Se nas Olimpíadas os nossos jovens talentos estão mostrando ao mundo seu valor, como a skatista Rayssa Leal, mais nova medalhista da história do Brasil, ganhando a prata em Tóqui com apenas 13 anos de idade, no automobilismo alguns recordes também estão sendo quebrados.
Revelação do esporte a motor nacional, o piloto Pedro Clerot registrou uma marca histórica no último final de semana no Autódromo Velocitta, em Mogi Guaçu (SP).
Com apenas 14 anos, ele passa a ser o mais jovem piloto a conquistar uma pole position em competições oficiais de automobilismo no Brasil. Competindo na Fórmula Delta, Clerot ainda conseguiu um pódio e é destaque no campeonato mesmo sendo um estreante.

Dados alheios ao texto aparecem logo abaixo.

/-- Cap on COMPARE by a refresh pulse (R375): half of max(2.0 µs, 2 % of the carrier period) low each half. -/
def refreshCap (half : Nat) : Int :=
  let h16 : Int := 16 * half
  h16 - (max (12800 : Int) (rdiv (2 * h16) 50) + 1) / 2

/-- Words of a bridge from the on times of vector mode; `endsValley` where the period ends at a valley SE. -/
def State.vectorWords (s : State) (k b : Nat) (half : Nat) (duty : List Int) (i : List Int) (endsValley rising : Bool) (cNext : Nat) : WordOut :=
  let h16 : Int := 16 * half
  let double := decide (s.hp k P.update = 1)
  let shunt := decide (s.par P.csMode b = 0)
  let br := s.bridge b
  let tc0 := (upto 3).map fun x => clamp (rdiv (duty.getD x 0 * h16) one30) 0 h16
  let comp := (upto 3).map fun x => s.deadComp k b (i.getD x 0)
  let tc := (upto 3).map fun x => clamp (tc0.getD x 0 + comp.getD x 0) 0 h16
  let need := s.minWin b + steps (s.tOn b)
  let act := shunt && endsValley
  let pass := fun (l : List Int) => ((upto 3).filter fun x => decide (need ≤ h16 - l.getD x 0) || decide (need ≤ 2 * (h16 - l.getD x 0))).length
  let guardOn := act && decide (pass tc < 2) && decide ((s.bp b P.senseHoldMax b).toNat < cNext + 1)
  let (tc, vs) := if guardOn then guardTimes h16 need tc else (tc, false)
  let sh := if act then shiftChoice (s.bp b P.shiftMode b) h16 need tc else []
  let mp := steps (s.hp k P.minPulse)
  -- a half of a shifted phase on which R169 acts is exempt from R103
  let word (raw : Bool) (t : Int) : Int :=
    let t := if raw then t else minPulse h16 mp t
    clamp (if br.refresh then min t (refreshCap half) else t) 0 h16
  let pair : List (Int × Int × Int × Bool) := (upto 3).map fun x =>
    let t := tc.getD x 0
    if sh.contains x then
      let d := need - (h16 - t)
      let tr := t + d
      let tf := t - d
      if h16 - mp < tr ∧ tr < h16 then (h16, 2 * t - h16, h16 - t, true) else (tr, tf, d, false)
    else (t, t, 0, false)
  let e (t : Int) : Edge := ⟨.modulate, t.toNat⟩
  -- the on time that acts on the motor: none of the dead-time correction, which a word without an edge has none of
  let net (x : Nat) (w : Int) : Int := if w ≤ 0 then 0 else if h16 ≤ w then h16 else clamp (w - comp.getD x 0) 0 h16
  if double then
    let w := (upto 3).map fun x =>
      let p := pair.getD x (0, 0, 0, false)
      word p.2.2.2 (clamp (p.2.1 + (if rising then br.carry.getD x 0 else 0)) 0 h16)
    { rise := if rising then w.map e else [], fall := if rising then [] else w.map e,
      carry := if rising then [0, 0, 0] else pair.map (·.2.2.1), shifted := !sh.isEmpty, guarded := guardOn, vsat := vs,
      eff := (upto 3).map fun x => net x (w.getD x 0) }
  else
    let r := pair.map fun p => word p.2.2.2 p.1
    let f := pair.map fun p => word p.2.2.2 p.2.1
    { rise := r.map e, fall := f.map e, carry := [0, 0, 0], shifted := !sh.isEmpty, guarded := guardOn, vsat := vs,
      eff := (upto 3).map fun x => rdiv (net x (r.getD x 0) + net x (f.getD x 0)) 2 }

/-- Words of a held switching state (R119), a high phase capped where a refresh pulse is due (R375). -/
def stateWords (st half : Nat) (refresh : Bool) : List Edge :=
  [4, 2, 1].map fun m =>
    if st / m % 2 = 1 then (if refresh then ⟨.modulate, (refreshCap half).toNat⟩ else ⟨.highOn, 0⟩) else ⟨.lowOn, 0⟩

/-- Alpha-beta voltage of those words over their period: a phase capped by a refresh pulse is high for its share of it (R203). -/
def stateWordVolt (st half : Nat) (refresh : Bool) (vdc : Int) : Vec2 :=
  let high := if refresh then rdiv (vdc30 vdc * refreshCap half) (16 * max half 1 : Nat) else vdc30 vdc
  clarke ([4, 2, 1].map fun m => if st / m % 2 = 1 then high else 0)

/-- New shadow words from those of one half or of both. -/
def Words.update (w : Words) (rise fall : List Edge) : Words :=
  { rise := if rise.isEmpty then w.rise else rise, fall := if fall.isEmpty then w.fall else fall }

/-- A refresh pulse is due (R375, R377): from a BOOT_V below BOOT_WARN until all are 0.3 V above it. -/
def State.refreshDue (s : State) (b : Nat) : Bool :=
  let v := (cellsOfBridge b).map fun g => s.par P.bootV g
  decide (s.gp (3 * b) P.bootMode = 0) &&
    (v.any (fun x => decide (x < s.gp (3 * b) P.bootWarn)) || ((s.bridge b).refresh && v.any fun x => decide (x < s.gp (3 * b) P.bootWarn + 30)))

/-! ### Six-step (R225 to R227) -/

/-- Positive, negative and floating phase of a sector for positive torque (Table 5.6). -/
def sixPhases (sector : Nat) : Nat × Nat × Nat :=
  match sector % 6 with
  | 0 => (1, 2, 0) | 1 => (1, 0, 2) | 2 => (2, 0, 1) | 3 => (2, 1, 0) | 4 => (0, 1, 2) | _ => (0, 2, 1)

/-- Sector of an electrical angle: sector 0 is centred on 0°. -/
def sectorOf (th : Nat) : Nat := (unsigned 32 (th + 357913941) * 6 / 4294967296) % 6

/-- The axis commutates six-step from its fused angle, advanced by we to the boundary from which the first six-step words act (R226).
The first interval is counted from the crossing that this prediction places: the last one before that boundary (DESIGN CHOICE, log
entry 203). -/
def State.enterSix (s : State) (k : Nat) : State :=
  let p := (s.ax k).pos
  let from_ := s.now + s.cycOf k * 5 / 2
  let th := angAdd p.theta p.dtheta
  let f : Int := s.hp k P.baseFreq
  let w := max 1 (iabs p.we)
  let iv := (tdiv (268435456 * 1000000000000) (6 * w * f)).toNat
  let into : Int := (unsigned 32 (th + 357913941) * 6 % 4294967296 : Nat)
  let left := if 0 ≤ p.we then 4294967296 - into else into
  let comm := from_ + (tdiv (left * iv) 4294967296).toNat
  let mid := comm - iv / 2
  s.setProc k fun p => { p with six := true, procAt := s.now, sector := sectorOf th, interval := iv,
                                crossAt := if from_ ≤ mid then mid - iv else mid,
                                commAt := some comm, lastFloat := 0, lastFloatAt := 0, sixX := [] }

/-- LIMP entry of R224, R312, where its conditions hold. -/
def State.limpPossible (s : State) (k : Nat) : Bool :=
  let w := s.wmax k
  decide (s.hp k P.machine = 0) && decide (s.hp k P.limpEn = 1) && decide (s.hp k P.sixMin ≤ w) && decide (w < s.xover k)

/-- Zero crossing and commutation at a valley SE (R226). -/
def State.sixSense (s : State) (k : Nat) : State :=
  let p := (s.ax k).pos
  if s.now ≤ p.procAt then s
  else
  let b := s.bridge (s.leadBridge k)
  let (_, _, fl) := sixPhases p.sector
  let v := b.v.getD fl 0
  let lim := rdiv b.vdc 100
  let was := p.lastFloat
  let p1 := { p with lastFloat := v, lastFloatAt := s.now }
  let cross := decide (0 < p.lastFloatAt) && ((decide (was ≤ lim) && decide (lim < v)) || (decide (lim < was) && decide (v ≤ lim)))
  if cross then
    let dt : Int := (s.now - p.lastFloatAt : Nat)
    let tc := p.lastFloatAt + (tdiv (dt * iabs (lim - was)) (max 1 (iabs (v - was)))).toNat
    let iv := max 1 (tc - p.crossAt)
    let f := s.hp k P.baseFreq
    let we := clamp (sgn p.we * tdiv (268435456 * 1000000000000) (6 * iv * f)) s32lo s32hi
    let den : Int := 65536 * 16 * f * (s.cycOf k * 25 : Nat)
    s.modAx k fun a => { a with pos := { p1 with crossAt := tc, interval := iv, commAt := some (tc + iv / 2), we := we,
                                                 wi := rdiv (we * den) 10000000000000, dtheta := s.angleStep k we (s.cycOf k) } }
  else s.modAx k fun a => { a with pos := p1 }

“Foi um final de semana especial e de grande aprendizado. Liderei todos os treinos com grande vantagem e depois cravei a pole position. Na hora eu nem imaginei que havia quebrado esse recorde, mas fiquei muito feliz de saber disso e me motiva muito para as próximas etapas e também para sequência da minha carreira”, diz Clerot, que foi campeão do Open Brasileiro de Kart em 2020.
Até o ano passado, os regulamentos do automobilismo brasileiro permitiam a presença de pilotos com no mínimo 15 anos completos. Em 2021, isso mudou com a segunda temporada da Fórmula Delta, uma categoria que é voltada para os jovens fazerem a transição do kart para a Fórmula 4, abrindo portas para competidores de 14 anos no grid.

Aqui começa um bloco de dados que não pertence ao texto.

/-! ### Supervision in a period (R212 to R226) -/

/-- Table 5.5 in one period: the mask of the criteria met. -/
def State.lossMask (s : State) (k cyc : Nat) : Nat :=
  let p := (s.ax k).pos
  let m : Nat := max 1 ((2 * 400000 + cyc) / (2 * cyc))
  let past := p.weHist.getD m (s.now, p.we)
  let acc := decide (s.hp k P.accMax * one28 * (m * cyc : Nat) < iabs (p.we - past.2) * 100 * 400000000)
  let noSrc (d : Nat) : Bool := match p.lostSince with
    | some t0 => decide (t0 + d ≤ s.now)
    | none => false
  let noMaj : Bool := match p.noMajSince with
    | some t0 => decide (t0 + 5000000 ≤ s.now)
    | none => false
  if p.six then (if iabs p.we < s.hp k P.sixMin then 16 else 0)
  else if (s.ax k).st = .limp then (if noSrc 1000000 ∧ ¬ s.limpPossible k then 16 else 0)
  else
    ofBits [decide (4294967296 < 12 * iabs p.lastE), acc, (s.bridgesOf k).any (fun b => decide (3 ≤ (s.bridge b).residRun)), noMaj,
      noSrc 1000000 && !((decide ((s.ax k).st = .running) || decide ((s.ax k).st = .emergency)) && s.limpPossible k)]

/-- Loss of synchronism and the entry to six-step in one period (R217, R224, R312). -/
def State.superviseLoss (s : State) (k cyc : Nat) : State :=
  let p := (s.ax k).pos
  let st := (s.ax k).st
  let lost : Bool := match p.lostSince with
    | some t0 => decide (t0 + 1000000 ≤ s.now)
    | none => false
  if p.proc ≠ .none then s
  else if ¬ p.six ∧ lost ∧ (st = .running ∨ st = .limp ∨ st = .emergency) ∧ s.limpPossible k then
    let t := if st = .running then s.arb k 5 else (s, true)
    if ¬ t.2 then t.1
    else
      let s := t.1.enterSix k
      if st = .running then s.moveAxis k .limp else s
  else if p.six ∨ p.valid ∨ st = .limp then
    let m := s.lossMask k cyc
    if m = 0 then s else s.lossOfSync k m
  else s

/-- The steps of a scout start and the end of a catch that an SE brings about (Table 5.4, R216, R220). -/
def State.superviseProc (s : State) (k : Nat) : State :=
  let a := s.ax k
  let p := a.pos
  match p.proc with
  | .scoutSettle =>
    if 16 ≤ p.wagSettle then
      s.setProc k fun p => { p with proc := .scoutPlus, procAt := s.now, peakPlus := 0, pulseNext := false, pulseAt := none }
    else s
  | .scoutPlus =>
    if p.pulseAt.isNone then s
    else s.modAx k fun a => { a with pos := { p with peakPlus := s.pulsePeak k (s.bridge (s.leadBridge k)).i p.peakPlus } }
  | .scoutMinus =>
    if p.pulseAt.isNone then s
    else s.modAx k fun a => { a with pos := { p with peakMinus := s.pulsePeak k (s.bridge (s.leadBridge k)).i p.peakMinus } }
  | .scoutMagnetise =>
    let ref := mul 28 (s.hp k P.lm) (currentRefId s k)
    if 0 < ref ∧ 9 * ref ≤ 10 * a.hearth.psiR then
      (((s.setProc k fun p => { p with proc := .none, valid := true, lastContrib := some s.now }).setBit P.coldFlags 1 false k).setBit
        P.posStatus 0 true k).posEvent k 4 0
    else s
  | .scoutBack =>
    s.modAx k fun a => { a with pos := { p with travel := p.travel + angSub p.theta (angAdd p.releaseAngle p.travel) } }
  | _ => s
where
  currentRefId (s : State) (k : Nat) : Int := (s.ax k).hearth.taken.idRef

“A pista do Velocitta é bastante técnica e logo na minha primeira corrida eu consegui conquistar um pódio. Fechei em terceiro lugar mesmo após sofrer com alguns problemas de freio. Na segunda corrida eu larguei em quarto, com a inversão dos seis primeiros colocados da corrida 1, e eu vinha muito bem. Assumi a liderança na quinta volta, mas infelizmente na sequência o carro apagou completamente e eu precisei abandonar”, diz Clerot, que é bicampeão brasiliense de kart e o atual vice-campeão brasileiro.
Pessoalmente, acho ótimo que os pilotos possam acelerar cada vez mais jovens por aqui – pois na Europa já existiam países que permitiam jovens de 14 anos nos fórmulas, como a Dinamarca, por exemplo. Pensando que Max Verstappen estreou na F1 com apenas 17 e hoje é um dos principais nomes para se tornar campeão mundial, parece que no automobilismo a precocidade pode sim ser um forte indício de talento.